The presentation to the Committee on Planning and the Public Domain was made by Grand Chief Joseph Tokwiro Norton and Francis Walsh, a member of the MCK’s legal team.

“It was astonishing to witness the utter lack of understanding of our position in this important matter,” said Grand Chief Norton. “Either that, or they are playing a dangerous game.”

“Additionally, it is very disturbing that something as integral to Canada’s legal systems as Aboriginal interests seems to be beyond the government’s understanding,” he added. “I hope that Premier Couillard is paying attention to all of this, because he’s the person responsible and most accountable.”

Bill 85, a proposed piece of legislation currently being debated in the National Assembly, is designed to fast track economic development – including the industrial development of currently undeveloped lands – along a corridor that includes Autoroute 30. Lands identified in the Bill cut through the heart of the Seigneury of Sault St.
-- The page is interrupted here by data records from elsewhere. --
-- ==== Sys2Proof/WellFormed.lean ====
section
/-! DEFINITION. When an instruction is one that the encoding maps of 19_encoding.md admit: the type sets of the
reference entries, the guard rule (R244), scalar issue (R243), the immediate rule (R243, R249), alignment of register
pairs and quads (R38, R45), and the fields that must be zero. What depends on the state (the frame's length, the
validity of an age, %crew) is checked by the machine. -/

namespace Sys2Proof

/-- The width in bits of an operand of an integer or bit type (R248). -/
def IntTy.width : IntTy → Nat
  | .i64 | .n64 | .b64 => 64
  | .b128 => 128
  | _ => 32

/-- The types of add, sub, min and max (R275, R331). -/
def IntTy.isArith : IntTy → Bool
  | .b32 | .b64 | .b128 => false
  | _ => true

/-- I32, N32, I64, N64. -/
def IntTy.isWord : IntTy → Bool
  | .i32 | .n32 | .i64 | .n64 => true
  | _ => false

/-- The types of mul (Table 23-1). -/
def IntTy.isMul : IntTy → Bool
  | .i16x2 | .n16x2 => true
  | t => t.isWord

/-- The types of abs and neg (R274, R338). -/
def IntTy.isSigned : IntTy → Bool
  | .i32 | .i64 | .i16x2 | .i8x4 => true
  | _ => false

/-- B32, B64. -/
def IntTy.isBits : IntTy → Bool
  | .b32 | .b64 => true
  | _ => false

/-- B32, B64, B128. -/
def IntTy.isBits3 : IntTy → Bool
  | .b32 | .b64 | .b128 => true
  | _ => false

/-- The width in bits of an operand of a floating-point type (R248). -/
def FpTy.width : FpTy → Nat
  | .f64 | .f32x2 => 64
  | _ => 32

/-- TY 0 to 6: the types of the vector floating-point instructions (R306). -/
def FpTy.isVec : FpTy → Bool
  | .f32 | .f64 | .f16 | .bf16 | .f16x2 | .bf16x2 | .f32x2 => true
  | _ => false

/-- TY 0 to 3: scalars (R309, R319). -/
def FpTy.isScalar : FpTy → Bool
  | .f32 | .f64 | .f16 | .bf16 => true
  | _ => false

/-- TY 0 and 2 to 5 (R310). -/
def FpTy.isTrans : FpTy → Bool
  | .f32 | .f16 | .bf16 | .f16x2 | .bf16x2 => true
  | _ => false

/-- The 8-bit and 6-bit packed types (Table 21-4). -/
def FpTy.isNarrow4 : FpTy → Bool
  | .p8x4 | .e4m3x4 | .e5m2x4 | .e3m2x4 | .e2m3x4 | .e8m0x4 => true
  | _ => false

/-- The types that stand beside a narrow one in cvt (Table 21-4). -/
def FpTy.isWideSide : FpTy → Bool
  | .f32 | .f16x2 | .bf16x2 => true
  | _ => false

/-- The number of elements that cvt converts between two floating-point types; none for an illegal pair (Table 21-4). -/
def cvtCount (s d : FpTy) : Option Nat :=
  if s.isScalar && d.isScalar then some 1
  else if s == .e2m1x8 || d == .e2m1x8 then
    (if (s == .e2m1x8 && d.isWideSide) || (d == .e2m1x8 && s.isWideSide) then some 8 else none)
  else if s.isNarrow4 || d.isNarrow4 then
    (if (s.isNarrow4 || s.isWideSide) && (d.isNarrow4 || d.isWideSide) then some 4 else none)
  else if (s == .f32x2 || s == .f16x2 || s == .bf16x2) && (d == .f32x2 || d == .f16x2 || d == .bf16x2) then some 2
  else none

/-- The bits of one element of a floating-point type in a register (R138). -/
def FpTy.elemBits : FpTy → Nat
  | .f32 | .f32x2 => 32
  | .f64 => 64
  | .f16 | .bf16 | .f16x2 | .bf16x2 => 16
  | .p8x4 | .e4m3x4 | .e5m2x4 | .e3m2x4 | .e2m3x4 | .e8m0x4 => 8
  | .e2m1x8 => 4

/-- The legal pairs of cvt (Table 21-4). -/
def cvtPair : AnyTy → AnyTy → Bool
  | .f s, .f d => (cvtCount s d).isSome
  | .f s, .i d => s.isScalar && d.isWord
  | .i s, .f d => s.isWord && d.isScalar
  | .i s, .i d => s.isWord && d.isWord

/-- Registers that a side of `n` elements occupies when it must name an aligned v register: 2, 4 or 8; 1 for a side
of one register or of one 64-bit value (R302). -/
def cvtRegs (t : FpTy) (n : Nat) : Nat := if n = 1 then 1 else (n * t.elemBits + 31) / 32

/-- The P3109 format bytes that cvt needs stand in IMM, the source's first; every other bit is 0 (R302, R249). -/
def p8Legal (b : Nat) : Bool := decide (b % 8 ≠ 0) && decide (b / 32 = 0)

/-- The format-byte rule of cvt. -/
def cvtImmOk (s d : AnyTy) (imm : Nat) : Bool :=
  match s == .f .p8x4, d == .f .p8x4 with
  | true, true => p8Legal (imm % 256) && p8Legal (imm / 256 % 256) && decide (imm / 65536 = 0)
  | false, false => decide (imm = 0)
  | _, _ => p8Legal (imm % 256) && decide (imm / 256 = 0)

/-- PG 7 with PN 1 is illegal (R244). -/
def Guard.wf (g : Guard) : Bool := !(g.pred == 7 && g.neg)

/-- A source at a width: pairs and quads aligned, ages within c16 (R38, R45, R248). -/
def Src.wf (w : Nat) (s : Src) : Bool :=
  match w, s with
  | 64, .v n => n.val % 2 == 0
  | 64, .c k => decide (k.val + 1 < 16)
  | 64, .b n => n.val % 2 == 0
  | 128, .v n => n.val % 4 == 0
  | 128, .c k => decide (k.val + 3 < 16)
  | 128, .zero => true
  | 128, _ => false
  | _, _ => true

/-- A destination at a width. -/
def Dst.wf (w : Nat) (d : Dst) : Bool :=
  match w, d with
  | 64, .v n => n.val % 2 == 0
  | 64, .b n => n.val % 2 == 0
  | 128, .v n => n.val % 4 == 0
  | 128, .none _ => true
  | 128, _ => false
  | _, _ => true

/-- A source that scalar issue accepts (R243, R248). -/
def Src.isUni : Src → Bool
  | .b _ | .s _ | .imm | .zero => true
  | _ => false

/-- A destination that scalar issue accepts (R243). -/
def Dst.isUni : Dst → Bool
  | .b _ | .s _ => true
  | _ => false

/-- Is the source a v register, pair or quad, an age or zero (R364, R351)? -/
def Src.isData : Src → Bool
  | .v _ | .c _ | .zero => true
  | _ => false

/-- A 64-bit pointer operand of bar and calli: a v pair, a b pair or an s register (R280, R292). -/
def Src.isPtr : Src → Bool
  | .v n => n.val % 2 == 0
  | .b n => n.val % 2 == 0
  | .s _ => true
  | _ => false

/-- A pointer operand of the handler's instructions: an s register or a v pair (R284, R325). -/
def Src.isSysPtr : Src → Bool
  | .v n => n.val % 2 == 0
  | .s _ => true
  | _ => false

/-- Is the destination a v register or "_" ? -/
def Dst.isVec : Dst → Bool
  | .v _ | .none _ => true
  | _ => false

/-- The immediate is 0 unless an operand reads it (R243). -/
def immOk (h : Hdr) (srcs : List Src) : Bool := h.imm == 0 || srcs.contains .imm

/-- A format V instruction whose IMM is an operand's: guard, scalar issue, immediate, and the operands at their
widths. -/
def vWf (h : Hdr) (uniOk : Bool) (d : Dst) (dw : Nat) (srcs : List (Src × Nat)) : Bool :=
  h.guard.wf && (!h.uni || (uniOk && d.isUni && srcs.all (fun p => p.1.isUni)))
    && immOk h (srcs.map (·.1)) && d.wf dw && srcs.all (fun p => p.1.wf p.2)

/-- A format V instruction without a register destination and without scalar issue. -/
def vWf0 (h : Hdr) (srcs : List (Src × Nat)) : Bool :=
  h.guard.wf && !h.uni && immOk h (srcs.map (·.1)) && srcs.all (fun p => p.1.wf p.2)

/-- A format V instruction whose IMM is a field of its own: no operand names it (R249). -/
def vWfOwn (h : Hdr) (d : Dst) (dw : Nat) (srcs : List (Src × Nat)) : Bool :=
  h.guard.wf && !h.uni && d.wf dw && srcs.all (fun p => p.1.wf p.2 && p.1 != .imm)

/-- The width of a load or store type in bits, as a register operand. -/
def LdTy.width : LdTy → Nat
  | .b64 => 64
  | .b128 => 128
  | _ => 32

/-- A v register for a value of a width. -/
def regWf (w n : Nat) : Bool := n % (w / 32) == 0

/-- The legal types of an atomic (Table 8-1). -/
def AtomOp.legal (op : AtomOp) (ty : AnyTy) : Bool :=
  match op, ty with
  | .add, .i t | .min, .i t | .max, .i t => t.isWord
  | .and, .i t | .or, .i t | .xor, .i t | .xchg, .i t => t.isBits
  | .inc, .i t | .dec, .i t => t == .n32 || t == .n64
  | .fadd, .f t | .fmin, .f t | .fmax, .f t =>
    match t with
    | .f32 | .f64 | .bf16 | .bf16x2 | .f16x2 | .f32x2 => true
    | _ => false
  | _, _ => false

/-- The width of a type of either table in bits. -/
def AnyTy.width : AnyTy → Nat
  | .i t => t.width
  | .f t => t.width

/-- The legal types of redux (Table 23-4). -/
def ReduxOp.legal (op : ReduxOp) (ty : AnyTy) : Bool :=
  match op, ty with
  | .add, .i t | .min, .i t | .max, .i t => t.isWord
  | .and, .i t | .or, .i t | .xor, .i t => t.isBits
  | .fadd, .f t | .fmin, .f t | .fmax, .f t => t == .f32 || t == .f64
  | _, _ => false

/-- What a format M instruction may use: ordering, scope, eviction priority (R245). -/
structure MUse where
  ord   : Bool
  scope : Bool
  evp   : Bool

/-- The part that format M instructions share. Pointer mode reads A, as a 64-bit operand (R61); IMM has no meaning in
format M (R245). -/
def MHdr.wf (m : MHdr) (u : MUse) : Bool :=
  m.guard.wf && (u.ord || m.ord == .weak) && (u.scope || m.scope == .group) && (u.evp || m.evp == 0)
    && (match m.addr, m.a with
        | .sel g _, some a => (if g = 0 then a.wf 64 else true) && a != .imm
        | .sel g _, none => g != 0
        | .link _ _, some a => a != .imm
        | .link _ _, none => true)

def MUse.all : MUse := ⟨true, true, true⟩

/-- The physical form (R325, R366): selector form with G = 0, A an s register or a v pair. -/
def MHdr.wfPhys (m : MHdr) : Bool :=
  m.wf MUse.all && (match m.addr, m.a with
    | .sel g _, some a => g == 0 && a.isSysPtr
    | _, _ => false)

/-- The pairings of Table 12-2. -/
def matPair (a : MatTy) (c : AccTy) : Bool :=
  match a, c with
  | .f64, .f64 => true
  | .f32, .f32 | .f16, .f32 | .bf16, .f32 | .p8, .f32 | .e4m3, .f32 | .e5m2, .f32 | .e3m2, .f32 | .e2m3, .f32
  | .e2m1, .f32 => true
  | .i8, .i32 | .n8, .i32 => true
  | _, _ => false

/-- The inputs of mmas (Table 23-3). -/
def MatTy.isSparse : MatTy → Bool
  | .f16 | .bf16 | .p8 | .e4m3 | .e5m2 | .i8 | .n8 => true
  | _ => false

/-- The inputs of mmx (Table 23-3). -/
def MatTy.isMx : MatTy → Bool
  | .e4m3 | .e5m2 | .e3m2 | .e2m3 | .e2m1 => true
  | _ => false

/-- The format byte stands in bits 7:0 exactly when the input is P3109 (R155, R159). -/
def fmtOk (t : MatTy) (low : Nat) : Bool := if t == .p8 then p8Legal low else low == 0

/-- The pairs of tcvt (Table 24-2). -/
def tcvtPair (d : MatTy) (s : AccTy) : Bool :=
  match s, d with
  | .f32, .f16 | .f32, .bf16 | .f32, .p8 | .f32, .e4m3 | .f32, .e5m2 | .f32, .e3m2 | .f32, .e2m3 | .f32, .e2m1 => true
  | .f64, .f32 | .f64, .f16 | .f64, .bf16 => true
  | _, _ => false

/-- Thresholds leave bits 31:30 zero; the field has 30 bits, so nothing is left to check. A copy without a yield reads
no immediate: its IMM is zero (R296). -/
def copyWf (gd : Guard) (aw bw cw : Nat) (a b c : Src) : Bool := gd.wf && a.wf aw && b.wf bw && c.wf cw

/-- The widths of B and C of a copy kind (R296). -/
def CopyKind.widths : CopyKind → Nat × Nat
  | .linear | .metaq => (64, 32)
  | .fill => (32, 32)
  | _ => (64, 64)
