-- ==== Sys2Proof/Decode.lean ====
section
/-! DEFINITION. The decoder of the 96-bit instruction words of 19_encoding.md, total and rejecting by name, and after
it the encoder, written from the same tables. -/

namespace Sys2Proof

/-- Why a word is no instruction. The first ten are illegal instruction (0x01), the others illegal operand (0x02)
(Table 19-15). -/
inductive Reject where
  | opcode | sub | type | round | ordering | reserved | guard | scalar | immediate | formatByte
  | operand | dest | nw | predicate | special
  deriving DecidableEq, Repr

/-- The trap cause of a rejection (Table 19-15). -/
def Reject.cause : Reject → Nat
  | .operand | .dest | .nw | .predicate | .special => 0x02
  | _ => 0x01

/-- The bits of `x` from `lo`, `n` of them. -/
def bitsAt (x lo n : Nat) : Nat := x / 2 ^ lo % 2 ^ n

/-- The fields of format V (Table 19-4), which also serve format M's upper part (Table 19-5) and formats B and X, as
numbers. -/
structure RawV where
  op  : Nat
  sub : Nat
  ty  : Nat
  pg  : Nat
  pn  : Nat
  nw  : Nat
  sc  : Nat
  d   : Nat
  a   : Nat
  b   : Nat
  c   : Nat
  rm  : Nat
  sat : Nat
  imm : Nat
  deriving DecidableEq, Repr

/-- Format V read from a word (Table 19-4). -/
def RawV.unpack (x : Nat) : RawV :=
  { op := bitsAt x 88 8, sub := bitsAt x 82 6, ty := bitsAt x 78 4, pg := bitsAt x 75 3, pn := bitsAt x 74 1,
    nw := bitsAt x 73 1, sc := bitsAt x 72 1, d := bitsAt x 63 9, a := bitsAt x 54 9, b := bitsAt x 45 9,
    c := bitsAt x 36 9, rm := bitsAt x 33 3, sat := bitsAt x 32 1, imm := bitsAt x 0 32 }

/-- Format V written as a word. -/
def RawV.pack (r : RawV) : Nat :=
  r.imm + 2 ^ 32 * (r.sat + 2 * (r.rm + 8 * (r.c + 512 * (r.b + 512 * (r.a + 512 * (r.d + 512 * (r.sc + 2 * (r.nw
    + 2 * (r.pn + 2 * (r.pg + 8 * (r.ty + 16 * (r.sub + 64 * r.op))))))))))))

/-- Format M below bit 36 (Table 19-5): the field that format V calls RM, SAT and IMM holds ORD, SCOPE, EVP and the
address. -/
structure RawM where
  ord   : Nat
  scope : Nat
  evp   : Nat
  g     : Nat
  off   : Nat
  deriving DecidableEq, Repr

/-- The low 36 bits of a format V record. -/
def RawV.low (r : RawV) : Nat := r.imm + 2 ^ 32 * (r.sat + 2 * r.rm)

/-- The low 36 bits of format M. -/
def RawM.unpack (x : Nat) : RawM :=
  { ord := bitsAt x 34 2, scope := bitsAt x 31 3, evp := bitsAt x 28 3, g := bitsAt x 24 4, off := bitsAt x 0 24 }

/-- The low 36 bits of format M, written. -/
def RawM.pack (m : RawM) : Nat := m.off + 2 ^ 24 * (m.g + 16 * (m.evp + 8 * (m.scope + 8 * m.ord)))

/-- A format V record with its low 36 bits replaced. -/
def RawV.withLow (r : RawV) (x : Nat) : RawV :=
  { r with rm := bitsAt x 33 3, sat := bitsAt x 32 1, imm := bitsAt x 0 32 }

/-- Stop with a rejection unless a condition holds. -/
def need (c : Bool) (r : Reject) : Except Reject Unit := if c then .ok () else .error r

/-- A value, or a rejection. -/
def orElse {α : Type} (o : Option α) (r : Reject) : Except Reject α :=
  match o with
  | some a => .ok a
  | none => .error r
Louis lands and over lands which Kahnawà:ke holds title.

“If the government of Quebec believes it can waltz right in and create an economic corridor on the Seigneury lands – our lands – without our say, it would be best if they better inform themselves of the situation at hand,” Grand Chief Norton concluded. “Last night’s event was a real eye-opener. The provincial government has a lot to learn about Indigenous land issues. We’re willing to help teach them, but they have to be willing to sit together and deal with this issue as a matter of priority – not as a sidebar or afterthought. That these issues come up right after governments talk a big reconciliation game is a step in the opposite direction.”